DArT Marker Development And Applications In Oat

Nicholas A. Tinker¹ , Andrzej Kilian ² , Eric Jackson³ , The OAT DArT Consortium⁴

¹  AAFC-ECORC, Bldg 20, C.E.F., 960 Carling Ave. Ottawa ON. K1A 0C6

²  USDA-ARS, Aberdeen, 1691 South 2700 West, Aberdeen, ID 83210 USA

³  DArT P/L, 1 Wilf Crane Crescent, Yarralumla, ACT 2600, Australia

⁴  In addition to the three corresponding authors, the following have contributed to this research through active participation in the Oat DArT Consortium: Steve Molnar, Charlene Wight (AAFC, Ottawa, Canada); Brian Rossnagel, Graham Scoles, Peter Eckstein (CDC, Univ. Sask., Canada); Howard Rines, Marty Carson, Deon Stuthman (USDA & Univ. Minnesota); Mark Sorrells, Jean-Luc Jannink (USDA & Cornell Univ, NY); Stine Tuvesson, Alf Ceplitis, Rickard Jonsson (Svalöf Weibull, Sweden); Catherine Howarth, Tim Langdon (IGER, UK); Don Obert, Mike Bonman (USDA, Aberdeen, ID); Herb Ohm, Joe Anderson (USDA & Purdue Univ., IN); Åsmund Bjørnstad (NULS, Norway); Olof Olsson, Marcus Bräutigam (Göteborg Univ. and CropTailor AB, Sweden); Luiz Federrizi (UFRGS, Brazil); Fred Kolb (Univ. Illinois)

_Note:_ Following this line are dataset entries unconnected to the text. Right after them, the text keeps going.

-- ==== Sys2Proof/Certificates/Slice0/Obligations.lean ====
section
/-! DEFINITION. The statements for the provers: what the spec's rules say the core does. A docstring names the rule, or
the spec's own decision (92_eei_decisions.md D<n>), or the log entry a clause rests on. -/

open Sys2Proof Sys2Proof.Machine

/-! ## Encoding -/

/-- Decoding the bytes of a well-formed instruction, whatever follows them, gives it back and consumes exactly its bytes
(30_encoding.md sections 1, 3 and 4). -/
def Obligations.DecodeOfEncodeGivesInstruction : Prop :=
  ∀ (i : Instr) (rest : List Byte), i.wellFormed = true →
    decode (encode i ++ rest) = .ok i (encode i).length

/-- The operand codec's two directions (30_encoding.md section 3): decoding an encoded descriptor gives it back, and
encoding a decoded one gives the bytes back when the reserved bits of its first byte are zero. -/
def Obligations.OperandCodecIsInverse : Prop :=
  (∀ (d : Operand) (rest : List Byte), d.wellFormed = true →
    decodeOperand (listStream (encodeOperand d ++ rest)) 0 = .done d (encodeOperand d).length) ∧
  (∀ (b1 : Byte) (bs : List Byte) (d : Operand) (n : Nat),
    decodeOperand (listStream (b1 :: bs)) 0 = .done d n →
    (b1.getLsbD 7 = true → ∀ j, 2 + pathLength b1 ≤ j → j ≤ 6 → b1.getLsbD j = false) →
    encodeOperand d = (b1 :: bs).take n)

/-- Whatever bytes the decoder accepts, it gives a well-formed instruction of the length its format says, within the
bytes (30_encoding.md sections 1 and 3; 10_state.md, the last rule on sector paths). -/
def Obligations.DecodedInstructionIsWellFormed : Prop :=
  ∀ (bs : List Byte) (i : Instr) (n : Nat), decode bs = .ok i n →
    i.wellFormed = true ∧ n = i.length ∧ n ≤ bs.length

/-- 30_encoding.md R70: the encoder writes reserved bits 0; the decoder ignores them, as the two examples of the rule
show; a memory-direct first byte has no reserved bit. -/
def Obligations.ReservedBitsAreIgnored : Prop :=
  (∀ (b b' : Byte) (rest : List Byte), b.getLsbD 7 = true → b'.getLsbD 7 = true → pathLength b = pathLength b' →
    (∀ k, k < pathLength b → b.getLsbD (2 + k) = b'.getLsbD (2 + k)) →
    decodeOperand (listStream (b :: rest)) 0 = decodeOperand (listStream (b' :: rest)) 0) ∧
  (∀ (c0 c1 : Byte) (p : List Half), p.length ≤ 3 →
    ∃ b1 : Byte, encodeOperand (.reg c0 c1 p) = [b1, c0, c1] ∧
      ∀ j, 2 + p.length ≤ j → j ≤ 6 → b1.getLsbD j = false) ∧
  (∀ c0 c1 : Byte,
    decodeOperand (listStream [0xE3, c0, c1]) 0 = .done (.reg c0 c1 [.l, .l, .l]) 3 ∧
    decodeOperand (listStream [0x83, c0, c1]) 0 = .done (.reg c0 c1 [.l, .l, .l]) 3 ∧
    decodeOperand (listStream [0x89, c0, c1]) 0 = .done (.reg c0 c1 [.l]) 3 ∧
    decodeOperand (listStream [0x81, c0, c1]) 0 = .done (.reg c0 c1 [.l]) 3) ∧
  (∀ b b' a3 a2 a1 a0 : Byte, b.getLsbD 7 = false → b'.getLsbD 7 = false →
    decodeOperand (listStream [b, a3, a2, a1, a0]) 0 = decodeOperand (listStream [b', a3, a2, a1, a0]) 0 → b = b')

/-- Words written out from the encodings of the spec decode to the instructions they stand for, as in 95_test_vectors.md:
HALT, OUTU, OUTC and COUT as in P1, MOUT as in V29, STA as in V34, UADD as in V40 and V41; and a UADD that is no vector
there, of the three descriptors of V11i, V11m and V11l. -/
def Obligations.WrittenWordsDecode : Prop :=
  decode [0x00] = .ok .halt 1 ∧
  decode [0x01, 0x2A, 0x02] = .ok (.outu 42) 2 ∧
  decode [0x02, 0x0A, 0x00] = .ok (.outc 10) 2 ∧
  decode [0x03, 0x48, 0x69, 0x00, 0x01] = .ok (.cout [0x48, 0x69]) 4 ∧
  decode [0x04, 0x80, 0x70, 0x63, 0x00] = .ok (.mout (.reg 0x70 0x63 [])) 4 ∧
  decode [0x05, 0x80, 0x30, 0x30] = .ok (.sta (.reg 0x30 0x30 [])) 4 ∧
  decode [0x10, 0x01, 0x00, 0x00, 0x00, 0x20, 0x01, 0x00, 0x00, 0x00, 0x21, 0x01, 0x00, 0x00, 0x00, 0x22, 0x00] =
    .ok (.uadd (.mem 1 0x20) (.mem 1 0x21) (.mem 1 0x22)) 16 ∧
  decode [0x10, 0x80, 0x30, 0x30, 0x80, 0x30, 0x30, 0x80, 0x30, 0x31, 0x00] =
    .ok (.uadd (.reg 0x30 0x30 []) (.reg 0x30 0x30 []) (.reg 0x30 0x31 [])) 10 ∧
  decode [0x10, 0x80, 0x30, 0x30, 0x93, 0x30, 0x61, 0x9F, 0x70, 0x63] =
    .ok (.uadd (.reg 0x30 0x30 []) (.reg 0x30 0x61 [.l, .l, .h]) (.reg 0x70 0x63 [.h, .h, .h])) 10

/-! ## Registers and sectors -/

/-- The bisection algorithm of sector paths, and the range it gives each of the 15 paths (10_state.md section 1; the spec
marks the table as derived from the algorithm). -/
def Obligations.SectorRangeTable : Prop :=
  (∀ p, p.length ≤ 3 → sectorRange p = .ok (bisect p (0, 7))) ∧
  (∀ p lo hi, bisect (.h :: p) (lo, hi) = bisect p ((lo + hi) / 2 + 1, hi)) ∧
  (∀ p lo hi, bisect (.l :: p) (lo, hi) = bisect p (lo, (lo + hi) / 2)) ∧
  sectorRange [] = .ok (0, 7) ∧
  sectorRange [.l] = .ok (0, 3) ∧ sectorRange [.h] = .ok (4, 7) ∧
  sectorRange [.l, .l] = .ok (0, 1) ∧ sectorRange [.l, .h] = .ok (2, 3) ∧
  sectorRange [.h, .l] = .ok (4, 5) ∧ sectorRange [.h, .h] = .ok (6, 7) ∧
  sectorRange [.l, .l, .l] = .ok (0, 0) ∧ sectorRange [.l, .l, .h] = .ok (1, 1) ∧
  sectorRange [.l, .h, .l] = .ok (2, 2) ∧ sectorRange [.l, .h, .h] = .ok (3, 3) ∧
  sectorRange [.h, .l, .l] = .ok (4, 4) ∧ sectorRange [.h, .l, .h] = .ok (5, 5) ∧
  sectorRange [.h, .h, .l] = .ok (6, 6) ∧ sectorRange [.h, .h, .h] = .ok (7, 7)

/-- A string that is no sector path is `InvalidOperand`, and no descriptor decodes to one (10_state.md, the last rule on
sector paths, which the spec marks as derived; 30_encoding.md section 2). -/
def Obligations.MalformedPathIsInvalidOperand : Prop :=
  (∀ cs : List Char, 3 < cs.length ∨ (∃ c ∈ cs, c ≠ 'l' ∧ c ≠ 'h') →
    sectorRangeOfString cs = .error .invalidOperand) ∧
  (∀ (src : Stream) (n m : Nat) (c0 c1 : Byte) (p : List Half),
    decodeOperand src n = .done (.reg c0 c1 p) m → p.length ≤ 3)

/-- Exactly which byte pairs name which register (10_state.md section 1 and 30_encoding.md section 2, with the spec's
decisions D3 and D4): "pc", "fl", and the two lowercase hexadecimal digits of an existing register's number. -/
def Obligations.IdentifiersNameRegisters : Prop :=
  ∀ (n : Nat) (c0 c1 : Byte),
    (regDecode n c0 c1 = some .pc ↔ c0 = 0x70 ∧ c1 = 0x63) ∧
    (regDecode n c0 c1 = some .fl ↔ c0 = 0x66 ∧ c1 = 0x6C) ∧
    (∀ i, regDecode n c0 c1 = some (.gpr i) ↔
      i < n ∧
      ([0x30, 0x31, 0x32, 0x33, 0x34, 0x35, 0x36, 0x37, 0x38, 0x39, 0x61, 0x62, 0x63, 0x64, 0x65, 0x66] : List Byte)[i / 16]? = some c0 ∧
      ([0x30, 0x31, 0x32, 0x33, 0x34, 0x35, 0x36, 0x37, 0x38, 0x39, 0x61, 0x62, 0x63, 0x64, 0x65, 0x66] : List Byte)[i % 16]? = some c1)

/-- 10_state.md R17: reading a sector of a register gives the bytes lo..hi of the register, as many as the sector has. -/
def Obligations.SectorReadCopiesBytes : Prop :=
  ∀ (s : State) (r : RegName) (p : List Half), p.length ≤ 3 →
    ∃ v, s.sectorRead r p = .ok v ∧
      v.length = (sectorBounds p).2 - (sectorBounds p).1 + 1 ∧
      ∀ j, j < v.length → v[j]? = (regBytes (s.getReg r))[(sectorBounds p).1 + j]?

/-- 10_state.md R18: a sector write of the sector's length reads back, leaves the other bytes of the register, every
other register and everything else of the state as they were; of another length it is `BusWidthMismatch`. The register exists: it is one an identifier
names. -/
def Obligations.SectorWriteReadsBack : Prop :=
  ∀ (s : State) (c0 c1 : Byte) (r : RegName) (p : List Half) (v : List Byte),
    regDecode s.gpr.length c0 c1 = some r → p.length ≤ 3 →
    (v.length = (sectorBounds p).2 - (sectorBounds p).1 + 1 →
      ∃ t, s.sectorWrite r p v = .ok t ∧ t.sectorRead r p = .ok v ∧
        (∀ j, j < (sectorBounds p).1 ∨ (sectorBounds p).2 < j →
          (regBytes (t.getReg r))[j]? = (regBytes (s.getReg r))[j]?) ∧
        (∀ q, q ≠ r → t.getReg q = s.getReg q) ∧
        t.gpr.length = s.gpr.length ∧ t.mem = s.mem ∧ t.run = s.run ∧ t.out = s.out ∧ t.stop = s.stop ∧
        t.random = s.random) ∧
    (v.length ≠ (sectorBounds p).2 - (sectorBounds p).1 + 1 →
      s.sectorWrite r p v = .error .busWidthMismatch)

/-! ## Memory and the bus -/

/-- 20_memory.md R38: a read in bounds gives the bytes of the range, none for width 0, and zeros where the range is
zero; out of bounds it is `OutOfBounds`. -/
def Obligations.MemoryReadIsBounded : Prop :=
  ∀ (m : Memory) (a w : Nat),
    (a + w ≤ m.size →
      ∃ v, m.read a w = .ok v ∧ v.length = w ∧ (∀ j, j < w → v[j]? = some (m.get (a + j))) ∧
        ((∀ j, j < w → m.get (a + j) = 0) → v = List.replicate w 0)) ∧
    (m.size < a + w → m.read a w = .error .outOfBounds)

/-- 20_memory.md R39: a write in bounds with data of the declared width reads back and leaves every other byte as it
was; the bound is checked first, then the length. -/
def Obligations.MemoryWriteReadsBack : Prop :=
  ∀ (m : Memory) (a w : Nat) (v : List Byte),
    (a + w ≤ m.size → v.length = w →
      ∃ m', m.write a w v = .ok m' ∧ m'.read a w = .ok v ∧ m'.size = m.size ∧
        (∀ x, x < a ∨ a + w ≤ x → m'.get x = m.get x)) ∧
    (m.size < a + w → m.write a w v = .error .outOfBounds) ∧
    (a + w ≤ m.size → v.length ≠ w → m.write a w v = .error .busWidthMismatch)

/-- Bus contention (20_memory.md section 3, with the spec's decision D21): a write to a source bus never fails, whatever the data and its length; the content becomes a draw
of the bus's width that the data has no part in (log entry 7: the drawn bytes are free values), and the bus keeps its
width. -/
def Obligations.BusContentionNeverFails : Prop :=
  ∀ (b : Bus) (random : Nat), b.direction = .sourceOfData →
    ∃ b', (∀ v, b.write v random = .ok (b', random + b.width)) ∧
      b'.width = b.width ∧ b'.direction = .sourceOfData ∧
      ∀ j, j < b.width → b'.content[j]? = some (Config.randomByte (random + j))

/-- A write to a destination bus takes data of the bus's width and no other (20_memory.md section 3, the rule on
`Bus.write`; the spec's decision D8 says when an endpoint changes). -/
def Obligations.BusWriteChecksWidth : Prop :=
  ∀ (b : Bus) (v : List Byte) (random : Nat), b.direction = .destinationOfData →
    (v.length = b.width → ∃ b', b.write v random = .ok (b', random) ∧ b'.read = v ∧ b'.width = b.width) ∧
    (v.length ≠ b.width → b.write v random = .error .busWidthMismatch)

/-- The transaction `Memory.present` is the bounds-checked access it mediates: with a destination data bus a read of the
data bus's width, with a source data bus a write of its content, at the big-endian address on the address bus
(20_memory.md section 3; the address is the spec's decision D27). The direction of the bus a read answers with is the one
20_memory.md section 3 writes ("it returns a fresh Bus of direction `DestinationOfData`"), of which it says that the source
does not give it (91_not_in_source.md N5; 93_implementation_defined.md I15; log entry 8). -/
def Obligations.PresentMediatesAccess : Prop :=
  ∀ (m : Memory) (addr data : Bus),
    (data.direction = .destinationOfData →
      (∀ v, m.read (be addr.content) data.width = .ok v →
        ∃ b, m.present addr data = .ok (m, some b) ∧ b.read = v ∧ b.width = data.width ∧ b.direction = .destinationOfData) ∧
      (∀ k, m.read (be addr.content) data.width = .error k → m.present addr data = .error k)) ∧
    (data.direction = .sourceOfData →
      (∀ m', m.write (be addr.content) data.width data.content = .ok m' → m.present addr data = .ok (m', none)) ∧
      (∀ k, m.write (be addr.content) data.width data.content = .error k → m.present addr data = .error k))

/-! ## The cycle -/

/-- The fetch primitive (40_cycle.md section 2; 10_state.md section 2, with the spec's decision D16 for the kind): it
gives the byte at the PC and the PC one on, as 8 big-endian bytes; past the end of memory, or where the PC would pass 64
bits, it is `OutOfBounds`. -/
def Obligations.FetchReadsByteAndIncrements : Prop :=
  ∀ s : State,
    (s.pc.toNat < s.mem.size → s.pc.toNat + 1 < 2 ^ 64 →
      ∃ t, s.fetch = .ok (s.mem.get s.pc.toNat, t) ∧ regBytes t.pc = tobe 8 (s.pc.toNat + 1) ∧
        t = { s with pc := t.pc }) ∧
    (s.mem.size ≤ s.pc.toNat ∨ 2 ^ 64 ≤ s.pc.toNat + 1 → s.fetch = .error .outOfBounds)

/-- A step of a running core whose stop signal is not asserted runs the decoded instruction: it is `exec` of it at the
state at the instruction's address, the stop sample of this cycle taken (log entries 6, 11). `exec` itself moves the PC
past the instruction. -/
def Obligations.StepRunsFetchedInstruction : Prop :=
  ∀ (s : State) (i : Instr) (n : Nat), s.ready → s.sampleStop.fetchInstr = .ok i n → step s = exec i s.sampleStop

Progress of genomic research in oat has been limited by a lack of common markers and consensus maps that would provide integration platforms for structural genomic analysis. Diversity Array Technology (DArT) is a strategy that provides a high density of molecular markers that can be tested in parallel for a reasonable cost. In addition to providing tools for large-scale collaborations, such as association analysis, these markers will enable smaller and more focused studies to be integrated into a complete knowledge base of oat genomics. An international consortium of researchers from 13 institutions⁴ has collaborated with DArT P/L in Australia² to develop the groundwork for DArT markers in oat. We have identified and cloned approximately 2000 selectively-amplified DNA fragments that show polymorphism in a panel of 200 cultivated oat varieties. Of these, approximately 1000 have been mapped in the Kanota x Ogle RI population. An additional 2000 clones showed polymorphism in a sample of 16 accessions from related oat species. We will present an analysis of genetic diversity based on DArT markers, and an updated Kanota x Ogle genetic map. We will discuss how this work can enhance parallel efforts in oat SSR development, and we will propose new strategies by which the oat research community can develop and utilize improved, physically-anchored consensus maps.